Again, Farrell might be right to see the gender conflict as a war to which only one side has turned up, but this is only a sarcastic way of confessing to an authentic male worry: the twinge of jealousy men sometimes feel when confronted by feminine solidarity. Farrell, however, just like some of his female opposite numbers, prefers accusation to self-examination. It's a real waste, because this is a serious subject. The overdue and incomplete advance of women in the public sphere needs to be matched by male inroads into domestic life, and it is up to both sexes to figure out a way of making these inroads safe and productive. In these abuse-phobic times it is hard to imagine women renouncing their dominant role in child care; but women are in the army now, so men need to make up numbers in the nursery.
To be fair, Farrell does keep repeating the perfectly admirable belief that when one sex wins, both sexes lose. He claims, too, that he is arguing for a holistic approach to the sex trap, for what a physicist might call a unified theory. He wants to move beyond a situation in which women blame men for everything bad that happens, and ends by looking forward to a time when women are not sex objects, men are not success objects and everyone loves everyone. The pity is that he doesn't take himself at his word: he is too busy trading grudges. One of the most depressing things is that his book will no doubt enter the self-referring media loop and become a prime exhibit in a fresh bout of grudge-trading going the other way. People might even be inspired to persist in their boring habit of blaming all the world's ills on maleness, and then we'll get many more books as mad and bad as this. And then someone will write Backlash IV, and so it will go on.

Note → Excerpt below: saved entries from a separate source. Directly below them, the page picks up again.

-- ==== Sys2Proof/Machine/LinkRows.lean ====
section
/-! DEFINITION. The commands of class 0x07, the ring's messages, and the frames and express sets of DeariLink (R42, R74, R112, R290 to R303,
R306, R307, R316, R325 to R330). -/
namespace Sys2Proof.Machine

/-! Commands of class 0x07 (R329). -/

/-- Does any package sweep, as far as the heads know (R329)? -/
def anySweeps (s : State) : Bool := s.sweep.running || s.chain.map.any fun e => !e.lost && e.sweeping

/-- The payload of an enumeration frame (R297, R306). -/
def enumBytes (chainId next expect : Nat) : List Byte := le 4 chainId ++ le 1 next ++ le 1 expect ++ zeros 2

/-- ENUMERATE (R306, R329): the frame leaves port A only. -/
def execEnumerate (h : Hdr) (expect : Nat) (s : State) : Host.Outcome State Fault Refusal :=
  .next <| runCmd s h 0x0701 fun s =>
    if expect = 1 ∨ 32 < expect then refuse s h 0x0701 stFrameInvalid
    else if !primaryHead s then refuse s h 0x0701 0x80
    else if anySweeps s then refuse s h 0x0701 0x81
    else if s.chain.enumerating.isSome then refuse s h 0x0701 stBusy
    else startOp s h 0x0701 fun s =>
      let seq := nextFrameSeq s 0x0B
      let s := stepFrameSeq { s with chain := { s.chain with enumerating := some (h, expect, s.now) } } 0x0B
      emitCopy s 0 0x0B 0xFF 1 seq (enumBytes s.chain.chainId 2 expect)

/-- ENUMERATION_TIMEOUT (R306): the frame has not returned within 10 ms. -/
def execEnumerationTimeout (s : State) : Host.Outcome State Fault Refusal :=
  .next <|
    match s.chain.enumerating with
    | some (h, _, t) =>
      if t + 10 * msT ≤ s.now then completeOp { s with chain := { s.chain with enumerating := none } } h 0x82 [] else s
    | none => s

/-- FLAGS of a chain map record (R329). -/
def mapFlags (s : State) (addr : Nat) (head locked : Bool) (ports : Nat) : Nat :=
  b2n head + 2 * b2n (head && decide (addr ≠ 1) && addr == s.chain.count) + 4 * b2n (s.chain.masterAddr == addr && decide (addr ≠ 0)) +
    8 * b2n locked + 16 * b2n (s.chain.source == addr && decide (addr ≠ 0)) + 32 * b2n (bit ports 2) + 64 * b2n (bit ports 5)

/-- The record of an entry of the map. -/
def entryBytes (s : State) (e : MapEntry) : List Byte :=
  le 1 e.addr ++ le 1 e.state ++ le 1 (mapFlags s e.addr e.head e.locked e.ports) ++ le 1 e.dieOut ++ le 8 e.uid

/-- The record of this package. -/
def ownMapBytes (s : State) : List Byte :=
  le 1 s.chain.addr ++ le 1 (ownState s) ++
    le 1 (mapFlags s s.chain.addr s.chain.isHead s.chain.locked (portBits s + 32 * b2n s.radio.enable)) ++ le 1 (dieOut s) ++ le 8 Config.unitId

/-- The record at a place of the map: an address, or beyond the count a package without an address (log entry 73). -/
def mapRecord (s : State) (k : Nat) : List Byte :=
  if k = s.chain.addr then ownMapBytes s
  else
    match (if k ≤ max 1 s.chain.count then entryOf s k else (s.chain.map.filter fun e => e.addr == 0)[k - max 1 s.chain.count - 1]?) with
    | some e => entryBytes s e
    | none => le 1 k ++ zeros 11

/-- GET_CHAIN_MAP (R329). -/
def execGetChainMap (h : Hdr) (first n : Nat) (s : State) : Host.Outcome State Fault Refusal :=
  .next <| runCmd s h 0x0702 fun s =>
    if outside 1 32 first || outside 1 16 n then refuse s h 0x0702 stFrameInvalid
    else reply s h 0x0702 stOk ((List.range n).flatMap fun k => mapRecord s (first + k))

/-- GET_LINK_STATUS (R36, R328, R329); the loads are free values (log entry 4). -/
def execGetLinkStatus (h : Hdr) (s : State) : Host.Outcome State Fault Refusal :=
  .next <| runCmd s h 0x0703 fun s =>
    let c := s.chain
    (reply s h 0x0703 stOk
      (le 4 c.chainId ++ le 1 c.count ++ le 1 (chainState s) ++ le 1 (portBits s) ++ le 1 c.breakAt ++ le 8 s.packTime ++
        le 2 (s.freeNat % 1001) ++ le 2 (s.freeNat / 1001 % 1001) ++ le 4 c.crcErr ++ le 1 (b2n c.placeB) ++ le 1 c.pin ++
        le 1 (ackedPct s (s.radio.peers.flatMap (·.acks))) ++ le 1 (b2n (decide (c.pin ≠ 0) && decide (35700 < queueBytes s))) ++
        leInt 2 c.offset ++ zeros 2 ++ le 8 c.lastBreak)).draw

/-- SET_TIMEBASE (R309, R329): the operation completes at the lock. -/
def execSetTimebase (h : Hdr) (ref freq : Nat) (s : State) : Host.Outcome State Fault Refusal :=
  .next <| runCmd s h 0x0704 fun s =>
    if 1 < ref ∨ outside 16000 40000 freq then refuse s h 0x0704 stFrameInvalid
    else if !primaryHead s then refuse s h 0x0704 0x80
    else if anySweeps s then refuse s h 0x0704 0x81
    else if s.chain.timebaseOp.isSome then refuse s h 0x0704 stBusy
    else startOp s h 0x0704 fun s =>
      { s with chain := { s.chain with refClkin := ref == 1, freq := freq, timebaseOp := some h }, power := { s.power with pllLocked := false } }

/-- The first superframe start at least 100 µs ahead (R304). -/
def nextSuperframe (s : State) : Nat := (s.packTime + 100 * usT + 99999) / 100000 * 100000

/-- SET_PLACEMENT (R328, R329). -/
def execSetPlacement (h : Hdr) (cls pin : Nat) (s : State) : Host.Outcome State Fault Refusal :=
  .next <| runCmd s h 0x0705 fun s =>
    if 1 < cls ∨ 2 < pin then refuse s h 0x0705 stFrameInvalid
    else if cls = 0 then (if pin = 2 then refuse s h 0x0705 0x85 else reply s h 0x0705 stOk (le 8 (nextSuperframe s)))
    else
      reply { s with chain := { s.chain with
        pin := pin, placeNext := if pin = 0 then s.chain.placeNext else some (pin == 1, s.now) } } h 0x0705 stOk (le 8 (nextSuperframe s))

/-- SET_RADIO (R329). -/
def execSetRadio (h : Hdr) (enable : Nat) (txpwr : Int) (chmask : Nat) (s : State) : Host.Outcome State Fault Refusal :=
  .next <| runCmd s h 0x0706 fun s =>
    if 1 < enable then refuse s h 0x0706 stFrameInvalid
    else reply { s with radio := { s.radio with enable := enable == 1, txpwr := txpwr, chmask := chmask } } h 0x0706 stOk []

/-- RADIO_REKEY (R323, R329). -/
def execRadioRekey (h : Hdr) (s : State) : Host.Outcome State Fault Refusal :=
  .next <| runCmd s h 0x0707 fun s =>
    if !primaryHead s then refuse s h 0x0707 0x80
    else if !keyGate s then refuse s h 0x0707 stRejected
    else startOp s h 0x0707 fun s =>
      let s := newKey s
      completeOp s h stOk (le 4 s.radio.keyGen)

/-- Would the order leave no segment die in service (R317)? -/
def leavesNone (s : State) (mask : Nat) : Bool := s.segs.all fun d => d.out || bit mask d.code
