-- ==== Sys2Proof/Machine/Dispatch.lean ====
section
/-! DEFINITION. The commands of the table, each given to its meaning. -/
namespace Sys2Proof.Machine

The Myth of Male Power is a joyless whinge that is wholly blind to the merry and unruly aspects of the sexual debate, the ordinary busy liveliness of human affairs. Farrell is a self-appointed cheerleader anxious that men should explore their inner maleness before it is too late. His shrill, topical book is an appeal to victimised masculists everywhere. It is hard, however, to see people gathering anywhere near his banner: the taking of sides creates sides, and not everyone wants to see the world across such a crude gender divide.
Farrell is pretty keen on Robert Bly-style get-togethers in the woods, but some men will be offended by the presumption that they are not capable of 'emoting' without playing pat- a-cake in a moonlit forest. Speaking purely for myself, I've taken a quick, confused look into my inner maleness, and the only word that comes to mind in response to all this urging, I am ashamed to say, is: bollocks.